Algorithms

Here it is, from thirty-thousand feet, as they say.

Why Study Algorithms

Studying algorithms helps you develop widely applicable analytical skills—you learn not just how to solve individual problems but to develop recipes for getting answers to many problems.

“A person well-trained in computer science knows how to deal with algorithms: how to construct them, manipulate them, understand them, analyze them. This knowledge is preparation for much more than writing good computer programs; it is a general-purpose mental tool that will be a definite aid to the understanding of other subjects, whether they be chemistry, linguistics, or music, etc. The reason for this may be understood in the following way: It has often been said that a person does not really understand something until after teaching it to someone else. Actually, a person does not really understand something until after teaching it to a computer, i.e., expressing it as an algorithm . . . An attempt to formalize things as algorithms leads to a much deeper understanding than if we simply try to comprehend things in the traditional way.” — Donald Knuth

And:

“Algorithmics is more than a branch of computer science. It is the core of computer science, and, in all fairness, can be said to be relevant to most of science, business, and technology.” — David Harel

Classifying Algorithms

Primary dimensions:

By domain
By complexity class
By underlying data structure
By problem solving strategy IMPORTANT

Secondary concerns include:

Is the algorithm sequential or parallel?
Is the algorithm deterministic or randomized?
Are you looking for one solution or all solutions?
Are you looking for any solution or the optimal solution?
Are you looking for an exact or approximate solution?
Are you computing
- Whether $f(x)$ is true or not (decision),
- The value of $f(x)$ (functional),
- Any $x$ such that $f(x)=y$ (constraint), or
- The $x$ that minimizes (or maximizes) $f(x)$ (optimization)?

Problem Domain

What kind of a problem are you trying to solve?

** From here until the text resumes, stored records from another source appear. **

-- ==== Sys2Proof/Certificates/Slice0/Obligations.lean ====
section
/-! DEFINITION. The statements for the provers. Each docstring names the rules of spec/ it formalises; "derived"
ones say which clause is the spec's own decision or the model's choice. -/

section

open Sys2Proof Sys2Proof.Machine

/-! ## Encoding -/

/-- The decode vectors E1 to E14 of 95_test_vectors.md, with one word of every other row. Opcode numbers 3 to 9
are the spec's decision D1, negative words its decision D3. -/
def Obligations.SampleWordsDecode : Prop :=
  decode .trunc 1002 = .ok (.mul .position .immediate .position) ∧
  decode .trunc 21107 = .ok (.lt .immediate .immediate .relative) ∧
  decode .trunc 1000001 = .ok (.add .position .position .position) ∧
  decode .trunc 99 = .ok .halt ∧ decode .trunc 1099 = .ok .halt ∧
  decode .trunc 21199 = .ok .halt ∧ decode .trunc 99999 = .ok .halt ∧
  decode .trunc 100 = .ok (.unrecognized 0) ∧ decode .trunc 20000 = .ok (.unrecognized 0) ∧
  decode .trunc 0 = .ok (.unrecognized 0) ∧
  decode .trunc 123456 = .ok (.unrecognized 56) ∧
  decode .trunc (-1) = .ok (.unrecognized (-1)) ∧
  decode .floor (-1) = .ok .halt ∧
  decode .fault (-1) = .error .negativeInstructionWord ∧
  decode .trunc (-99) = .ok (.unrecognized (-99)) ∧
  decode .floor (-99) = .ok (.add (.unknown 9) (.unknown 9) (.unknown 9)) ∧
  decode .floor (-101) = .ok .halt ∧
  decode .trunc (-9223372036854775808) = .ok (.unrecognized (-8)) ∧
  decode .floor (-9223372036854775808) = .ok (.unrecognized 92) ∧
  decode .trunc 303 = .ok (.inp (.unknown 3)) ∧
  decode .trunc 104 = .ok (.out .immediate) ∧
  decode .trunc 2105 = .ok (.jit .immediate .relative) ∧
  decode .trunc 1006 = .ok (.jif .position .immediate) ∧
  decode .trunc 11208 = .ok (.eq .relative .immediate .immediate) ∧
  decode .trunc 209 = .ok (.arb .relative)

/-- Decoding an encoded well-formed instruction gives it back, every mode digit at every value, under every
`NEG_DECODE` (a negative opcode exists only under `TRUNC`). 30_encoding.md R60-R66, R75. -/
def Obligations.DecodeEncodeRoundTrip : Prop :=
  ∀ (nd : NegDecode) (i : Instr), i.WellFormed → (nd = .trunc ∨ 0 ≤ i.opcode) → decode nd (encode i) = .ok i

/-- The decoder answers only well-formed instructions: every mode it gives is one decimal digit and every
unrecognized opcode lies outside the opcode map. 30_encoding.md R62, R63, R66, R71. -/
def Obligations.DecodedInstrIsWellFormed : Prop :=
  ∀ (nd : NegDecode) (w : Word) (i : Instr), decode nd w = .ok i → i.WellFormed

/-- A non-negative word decodes by its opcode digits and the mode digits of its own operands alone: a word
that agrees with it there decodes alike. Format lengths are the spec's decision D1, digits 5 and up its
decision D4, absent operands' digits its inference R65. -/
def Obligations.OnlyOwnDigitsMatter : Prop :=
  ∀ (nd : NegDecode) (v w : Word) (i : Instr), 0 ≤ v.toInt → 0 ≤ w.toInt → decode nd v = .ok i →
    v.toInt % 10 ^ (i.length + 1) = w.toInt % 10 ^ (i.length + 1) → decode nd w = .ok i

Numeric (esp. super large numbers, floating-point numbers with errors, ...)
Sorting (putting things in order)
Searching (finding an element by search key)
String (pattern matching, compression, sequencing, crypto, ...)
Partitioning (fair division, ...)
Network (routing, spanning trees, connectivity, flow, ...)
Combinatoric (permutations, combinations, subsets, ...)
Geometric (convex hull, closest pair, bounding sphere, ...)
AI (computer vision, machine learning, training, ...)

Complexity Class

Let $n$ be the input size and $k$ be a fixed constant.

Constant ($k$)
Logarithmic ($\log{n}$)
Linear ($n$)
Linearithmic ($n \log{n}$)
Polynomial ($n^{k} \;\mathrm{where}\:k > 1$)
Exponential ($k^n$)
Superexponential

Underlying Data Structure

There is a huge list of data structures at Wikipedia, but here are some of the more common ones:

Arrays
Sorted Arrays
Linked Lists (singly-linked, doubly-linked, with sentinels, ...)
Hashtables (with several collision resolution strategies)
Unbalanced Trees
Balanced Trees
Skip Lists
Heaps (min, max, binary, Fibonacci)

Strategies

This isn’t a complete list, but it covers some of the more famous ones:

Brute Force. Enumerate all possible solutions, unintelligently, and try them all.
Divide and Conquer. Break down a problem into multiple independent subproblems, solve the subproblems (recursively), and combine those solutions into a solution for the original problem.
Decrease and Conquer. Like Divide and Conquer but break down in to one subproblem.
Transform and Conquer. Reformulate problem into an equivalent problem in another domain.
Input Enhancement. Precalculate results for certain inputs, or create a cache of partial results, so that the actual run is faster.
Prestructuring. Pre-arrange data for faster processing.
Dynamic Programming. Solve an optimization problem by breaking it down into multiple overlapping subproblems, solving the subproblems (recursively), and combining those solutions into a solution for the original problem.
The Greedy Method. When searching for solution, take the most promising next step and never backtrack.
Backtracking. Systematically generate possible solutions to a problem sometimes having to back up when realizing your partially generated candidate can’t possibly be extended to a real solution.
Branch and Bound. Backtrack in an optimization setting.
Hill Climbing. Solve (or find an approximate solution to) an optimization problem by generating candidate solutions that are (hopefully) improvements over the previous candidate.
Particle Swarm. Solve an optimization problem with a bunch of decentralized particles all searching for a solution with something that looks like its has a collective organization (e.g. ant colonies, bird flocks, animal herds).
Las Vegas. Generate possible solutions non-deterministically in a way that always produces the correct answer but makes no guarantees on how long it will run or how much space it will need (in the worst case).
Monte Carlo. Generate possible solutions non-deterministically in a way that has has time and space guarantees but has a small probability of giving the wrong answer. The probability of error can be reduced by running the algorithm longer.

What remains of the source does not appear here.